In education the use of ActiveX might be as follows. If I want a animation inside my presentation, I can do it as a Director Movie inside PowerPoint. Suppose in a more sophisticated way, I want to run a physical model of the atmosphere inside a CAL module which does a number of typical CAL things (quizzes etc) about meteorology. I could use Authorware for the typical CAL stuff and then write an ActiveX control in Visual Basic to do the more sophisticated simulations.
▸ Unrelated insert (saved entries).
/-- QUICK_EYE_CHECK: stage 2. A lane passes when its eye area is at least 70 % of the stored area. -/
def execQuickEyeCheck (eyes : List (Nat × Nat)) (s : State) : Host.Outcome State Fault Refusal :=
  .next (if !(s.plat.powered && s.plat.stage == 1) then s
    else
      let stored (l : Nat) : Option Nat := s.plat.slot.bind fun t => (t.2.eyes.find? (·.1 == l)).map (·.2)
      let bad := eyes.filter fun e => match stored e.1 with | some a => decide (100 * e.2 < 70 * a) | none => true
      { s with plat := { s.plat with stage := 2, failedLanes := bad.map (·.1) } })

/-- FULL_TRAINING: stage 3 trains the lanes whose record is absent or failed, and the new results go to the slot that is
not in use. -/
def execFullTraining (results : List (Nat × Nat)) (s : State) : Host.Outcome State Fault Refusal :=
  .next (
    let p := s.plat
    if !(p.powered && p.stage == 2) then s
    else if p.failedLanes.isEmpty then { s with plat := { p with stage := 3 } }
    else
      let new := results.filter fun e => p.failedLanes.contains e.1
      let old := match p.slot with | some t => t.2.eyes | none => []
      let t : TrainSlot :=
        { valid := true, fingerprint := p.fingerprint, writes := max p.slot0.writes p.slot1.writes + 1
          eyes := old.filter (fun e => !(new.any fun x => x.1 == e.1)) ++ new }
      let p := { p with stage := 3, failedLanes := [] }
      { s with plat := match s.plat.slot with
        | some (0, _) => { p with slot1 := t }
        | some _ => { p with slot0 := t }
        | none => if p.slot1.writes ≤ p.slot0.writes then { p with slot1 := t } else { p with slot0 := t } })

/-- Claims of a die to every die (20 R426, R428). -/
def State.sendClaims (s : State) (die epoch : Nat) : State := s.sendAll (allDies.map fun d => .claim d die epoch)

/-- PARTITION_BUILD: stage 4 zeroes the dies, builds the partitions, and starts the leases; each die claims epoch 1 once its
own zeroing ends. -/
def execPartitionBuild (parts : List (Nat × Nat)) (s : State) : Host.Outcome State Fault Refusal :=
  .next (if !(s.plat.powered && s.plat.stage == 3) then s
    else
      let t := allDies.foldl State.zeroDie s
      let t := { t with
        plat := { t.plat with stage := 4 }
        parts := t.parts.map fun (e : Nat × Part) => (e.1, { e.2 with dies := [], diePtr := 0 }) }
      let t := parts.foldl (fun t e => t.modPart e.2 fun p => { p with dies := insertNat p.dies e.1 }) t
      let live := allDies.filter fun d => !(t.die d).failed
      live.foldl (fun t d => (t.modDie d fun x => { x with lease := { zeroed := true } }).sendClaims d 1) t)

/-- What the flash keeps of a wear record. -/
def Wear.kept (w : Wear) : Wear :=
  { wseq := w.wseq, pwr := w.pwr, flash := w.flash, sig := w.sig, h95 := bitsAt w.flash.toNat 224 32, t70 := bitsAt w.flash.toNat 160 32,
    t50 := bitsAt w.flash.toNat 128 32, t30 := bitsAt w.flash.toNat 96 32 }

/-- POWER_LOSS: what is not in flash is gone. A slot or record whose write it cuts short leaves the one before it. -/
def execPowerLoss (s : State) : Host.Outcome State Fault Refusal :=
  .next { State.reset with
    pkg := s.pkg, turns := s.turns, time := s.time, fresh := s.fresh, hostData := s.hostData, outbox := s.outbox
    mem := s.mem.filter fun e => mtOf (localOf e.1) == some 2 || pkgOf e.1 != s.pkg
    plat := { flashImg := s.plat.flashImg, flashSig := s.plat.flashSig, fingerprint := s.plat.fingerprint, slot0 := s.plat.slot0
              slot1 := s.plat.slot1, trust := s.plat.trust, lastWear := s.plat.lastWear, answers := s.plat.answers
              wear := s.plat.wear.map fun e => (e.1, e.2.kept) } }

/-! ### Firmware leases (20 R425-R428) -/

def State.modLease (s : State) (d : Nat) (f : Lease → Lease) : State := s.modDie d fun x => { x with lease := f x.lease }
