/-- R177, R253: RECONV starts the deferred side of a matching deferred entry; pops a matching join entry and looks again;
merges the two paths into slot A when the partner waits there, and else waits for it; and where neither the stack nor the
partner's address matches it has no effect. -/
def Obligations.Reconvergence : Prop :=
  ∀ s : State, s.issuing → ∀ (e : StackEntry) (r : List StackEntry),
    let meets := s.p.partner = true ∧ s.p.rpc = s.p.pc
    let clear := ∀ x ∈ s.p.stack.head?, x.rpc ≠ s.p.pc
    (clear → ¬ meets → Passes s .reconv 8) ∧
    (s.p.stack = e :: r → e.rpc = s.p.pc → e.deferred = true → Ends .reconv s fun t =>
      t.p = { s.p.used with
        pc := e.pc, left := 0, loops := breakLoops s.p.pc e.pc s.p.loops, mask := e.mask
        stack := { e with deferred := false, mask := s.p.mask, pc := 0 } :: r } ∧ s.Frame t {}) ∧
    (s.p.stack = e :: r → e.rpc = s.p.pc → e.deferred = false →
      exec .reconv s = exec .reconv (s.modP fun p => { p with mask := p.mask ||| e.mask, stack := refillTop r })) ∧
    (clear → meets → (s.q.live = true ∧ s.q.wait = .reconv ∧ s.q.pc = s.p.pc) → Ends .reconv s fun t =>
      t.cur.gid = s.cur.gid ∧ t.cur.b = false ∧ t.g.pb = {} ∧ t.p.live = true ∧ t.p.partner = false ∧ t.p.wait = .none ∧
      t.p.mask = s.g.pa.mask ||| s.g.pb.mask ∧ t.p.stack = s.g.pb.stack ++ s.g.pa.stack ∧
      t.p.pc = ({ s.p with loops := s.g.pa.loops }.past 8).pc ∧ t.p.loops = ({ s.p with loops := s.g.pa.loops }.past 8).loops ∧
      { t.g with pa := s.g.pa, pb := s.g.pb } = s.g ∧ s.sameOthers t) ∧
    (clear → meets → ¬ (s.q.live = true ∧ s.q.wait = .reconv ∧ s.q.pc = s.p.pc) → Ends .reconv s fun t =>
      t.p = { s.p with wait := .reconv, parkedAt := s.time } ∧ s.Frame t {})

/-- R222, R223, R225: a header whose flags are all clear gives the path its count and flag numbers and moves it to the
first instruction; while a flag that it names counts an operation of the path, nothing happens. -/
def Obligations.ClauseHeaders : Prop :=
  ∀ s : State, s.issuing → ∀ (wait : BitVec 12) (a b : BitVec 4) (n : BitVec 6) (y : Bool),
    let busy := ∃ i, i < 12 ∧ wait.getLsbD i = true ∧
      ∃ o ∈ s.ops, o.2.gid = s.cur.gid ∧ (if s.cur.b then o.2.chB else o.2.chA) = true ∧ o.2.flag = some i
    (busy → exec (.clauseHeader wait a b n y) s = .next s) ∧
    (¬ busy → Ends (.clauseHeader wait a b n y) s fun t =>
      t.p.left = n.toNat + 1 ∧ t.p.seta = a ∧ t.p.setb = b ∧ t.p.pc = s.p.pc + 8 ∧ t.p.mask = s.p.mask ∧
      t.p.loops = s.p.loops ∧ t.p.stack = s.p.stack ∧ t.p.wait = s.p.wait ∧ s.Frame t {})

/-! ### Numbers and vector float instructions (08 R196-R208, 11 R283-R296) -/

namespace Sys2Proof.Claim

/-- The rational number that a finite value is. -/
def ratOf : Val → ℚ
  | .fin s m e _ => (if s then -1 else 1) * (m * (2 : ℚ) ^ e)
  | .inf _ => 0
  | .nan _ => 0

/-- An exact finite value. -/
def exactFin : Val → Prop
  | .fin _ _ _ st => st = false
  | .inf _ => False
  | .nan _ => False

/-- The float formats: the four of 08 Table 8.1, binary8pP for P from 1 to 7, and F4 (08 R196-R200). -/
def aFormat : Fmt → Prop
  | .ieee eb fb => (eb = 11 ∧ fb = 52) ∨ (eb = 8 ∧ fb = 23) ∨ (eb = 5 ∧ fb = 10) ∨ (eb = 8 ∧ fb = 7)
  | .p8 p _ _ => 1 ≤ p ∧ p ≤ 7
  | .f4 => True

/-- round_int of 08 R203: `n` is what a nonnegative number `q` of sign `s` rounds to. -/
def RoundsTo (rm : Rm) (s : Bool) (q : ℚ) (n : Nat) : Prop :=
  match rm with
  | .rne => |q - n| ≤ 1 / 2 ∧ (|q - n| = 1 / 2 → n % 2 = 0)
  | .rna => |q - n| ≤ 1 / 2 ∧ (|q - n| = 1 / 2 → q < n)
  | .rtz => (n : ℚ) ≤ q ∧ q < n + 1
  | .rdn => if s then q ≤ n ∧ (n : ℚ) < q + 1 else (n : ℚ) ≤ q ∧ q < n + 1
  | .rup => if s then (n : ℚ) ≤ q ∧ q < n + 1 else q ≤ n ∧ (n : ℚ) < q + 1
  | .dyn => False

/-- The float element types (09 Table 9.4). -/
def floatTy (ty : ETy) : Prop := ty = .f32 ∨ ty = .f64 ∨ ty = .f16x2 ∨ ty = .bf16x2 ∨ ty = .f16 ∨ ty = .bf16

/-- One lane's element results: code and flags. -/
abbrev Res := Nat → Nat → Nat × Nat

/-- Flag `b` is raised by some element of some selected lane (08 R202). -/
def raised (s : State) (p : Pred) (ty : ETy) (r : Res) (b : Nat) : Prop :=
  ∃ l i, l < 32 ∧ i < elemCount ty ∧ (s.sel p).getLsbD l = true ∧ (r l i).2.testBit b = true
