/-- Two changes of the issuing group are one. -/
theorem State.modG_modG (h : s.issuing) (f k : Group → Group) : (s.modG f).modG k = s.modG fun x => k (f x) := by
  rw [State.modG_eq (State.modG_issuing h f), State.modG_g h, State.modG_eq h, State.modG_eq h]
  simp [State.setGrp]

theorem State.modG_congr (h : s.issuing) {f k : Group → Group} (hf : f s.g = k s.g) : s.modG f = s.modG k := by
  rw [State.modG_eq h, State.modG_eq h, hf]

theorem State.modG_sameOutside (f : Group → Group) : s.sameOutside (s.modG f) := by
  unfold State.modG State.modGrp; split <;> rfl

theorem State.modG_sameOthers (f : Group → Group) : s.sameOthers (s.modG f) := by
  intro gid hne
  unfold State.modG State.modGrp
  split
  · simp [Store.find_put_ne _ _ hne]
  · rfl

theorem State.sameOutside.mem {t : State} (h : s.sameOutside t) : t.mem = s.mem := by
  unfold State.sameOutside at h
  have h' := congrArg State.mem h
  exact h'

theorem State.sameOutside.bytes {t : State} (h : s.sameOutside t) : s.sameBytes t := fun a =>
  congrArg (Store.get Memory.unlisted · a) h.mem

/-! ### What a change of a group keeps -/

theorem Group.Kept.refl (g : Group) (b : Bool) (w : Writes) : g.Kept g b w :=
  ⟨fun _ _ => rfl, fun _ _ => rfl, fun _ _ => rfl, fun _ _ => rfl, fun _ => rfl, rfl, fun _ => rfl, rfl⟩

theorem Group.Kept.trans {g g' g'' : Group} {b : Bool} {w : Writes} (h : g.Kept g' b w) (h' : g'.Kept g'' b w)
    (hd : g'.debug = g.debug) : g.Kept g'' b w :=
  ⟨fun r hr => (h'.sregs r hr).trans (h.sregs r hr), fun r hr => (h'.vregs r hr).trans (h.vregs r hr),
    fun r hr => (h'.cregs r hr).trans (h.cregs r hr), fun r hr => (h'.kregs r hr).trans (h.kregs r hr),
    fun hf => (h'.status hf).trans (h.status hf), h'.rest.trans h.rest,
    fun hu => (h'.undo (hd.trans hu)).trans (h.undo hu), h'.other.trans h.other⟩

theorem Group.kept_setS (b : Bool) (w : Writes) (r : SReg) (x : W64) (h : r ∈ w.s) : g.Kept (g.setS r x) b w :=
  ⟨fun q hq => by rw [Group.setS_sreg, if_neg (by rintro rfl; exact hq h)], by simp, by simp, by simp, by simp, rfl, by simp, by simp⟩

theorem Group.kept_setV (b : Bool) (w : Writes) (r : VReg) (m : Mask) (x : Lanes) (h : r ∈ w.v) :
    g.Kept (g.setV r m x) b w :=
  ⟨by simp, fun q hq => by rw [Group.setV_vreg, if_neg (by rintro rfl; exact hq h)], by simp, by simp, by simp, rfl, by simp, by simp⟩

theorem Group.kept_setC (b : Bool) (w : Writes) (r : CReg) (x : Cap) (h : r ∈ w.c) : g.Kept (g.setC r x) b w :=
  ⟨by simp, by simp, fun q hq => by rw [Group.setC_creg, if_neg (by rintro rfl; exact hq h)], by simp, by simp, rfl, by simp, by simp⟩

theorem Group.kept_setK (b : Bool) (w : Writes) (r : KReg) (x : Mask) (h : r ∈ w.k) : g.Kept (g.setK r x) b w :=
  ⟨by simp, by simp, by simp, fun q hq => by rw [Group.setK_kreg, if_neg (by rintro ⟨rfl, -⟩; exact hq h)], by simp,
    by unfold Group.setK; split <;> rfl, by simp, by simp⟩

theorem Group.kept_log (b : Bool) (w : Writes) (u : Undo) : g.Kept (g.log u) b w :=
  ⟨by simp, by simp, by simp, by simp, by simp, by unfold Group.log; split <;> rfl, fun h => g.log_undo u h, by simp⟩

theorem Group.kept_setPath (b : Bool) (w : Writes) (p : Path) : g.Kept (g.setPath b p) b w :=
  ⟨by simp, by simp, by simp, by simp, by simp, by cases b <;> rfl, by simp, by simp⟩

theorem Group.kept_raise (b : Bool) (w : Writes) (fl : Nat) (h : w.fl = true) : g.Kept (g.raise fl) b w :=
  ⟨by simp, by simp, by simp, by simp, by simp [h], rfl, by simp, by simp⟩

/-- What a register write may write. -/
def RegWrite.inside (w : Writes) : RegWrite → Prop
  | .s r _ => r ∈ w.s
  | .v r _ _ => r ∈ w.v
  | .c r _ => r ∈ w.c
  | .k r _ => r ∈ w.k

theorem Group.kept_apply (b : Bool) (w : Writes) (ia : VA) (x : RegWrite) (h : x.inside w) :
    g.Kept (g.apply ia x) b w := by
  cases x with
  | s r v => exact (g.kept_log b w _).trans (Group.kept_setS _ b w r v h) (by simp)
  | v r m v => exact (g.kept_log b w _).trans (Group.kept_setV _ b w r m v h) (by simp)
  | k r v => exact (g.kept_log b w _).trans (Group.kept_setK _ b w r v h) (by simp)
  | c r v => exact (g.kept_log b w _).trans (Group.kept_setC _ b w r v h) (by simp)

@[simp] theorem Group.apply_path (ia : VA) (x : RegWrite) (b : Bool) : (g.apply ia x).path b = g.path b := by
  cases x <;> simp [Group.apply]
@[simp] theorem Group.apply_debug (ia : VA) (x : RegWrite) : (g.apply ia x).debug = g.debug := by
  cases x <;> simp [Group.apply]

/-- The frame of a change of the issuing group, from what the change keeps of the group. -/
theorem State.modG_frame (h : s.issuing) (f : Group → Group) (w : Writes) (hk : s.g.Kept (f s.g) s.cur.b w) :
    s.Frame (s.modG f) w :=
  ⟨by rw [State.modG_g h]; exact hk, State.modG_sameOutside f, State.modG_sameOthers f, (State.modG_sameOutside f).bytes⟩

@[simp] theorem State.wr_cur (w : RegWrite) : (s.wr w).cur = s.cur := State.modG_cur _

theorem State.p_eq : s.p = s.g.path s.cur.b := rfl
theorem State.q_eq : s.q = s.g.path (!s.cur.b) := rfl

end Sys2Proof.Machine
end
ActiveX currently runs very well on the Windows platform. However, since it belongs to a much larger development paradigm promoted by Microsoft, called COM (meaning Component Object Model), the porting of it to other platforms has not been completely straightforward. Microsoft currently has COM for Unix and Mac in varying states of readiness, though in practice we're along way from that achieved on the Win32 platform. For instance Authorware on a Mac cannot host Mac ActiveX controls yet (though Macromedia are working on it apparently).

Therefore, its still probably wise to be a bit suspicious about installing ActiveX controls, but if its from a reliable source (such as Macromedia or Real Networks for instance and you're using the Win32 platform) it might be a better choice than the corresponding Plug-In. However, all this is very contentious and goes right to the heart of the future of the Internet itself.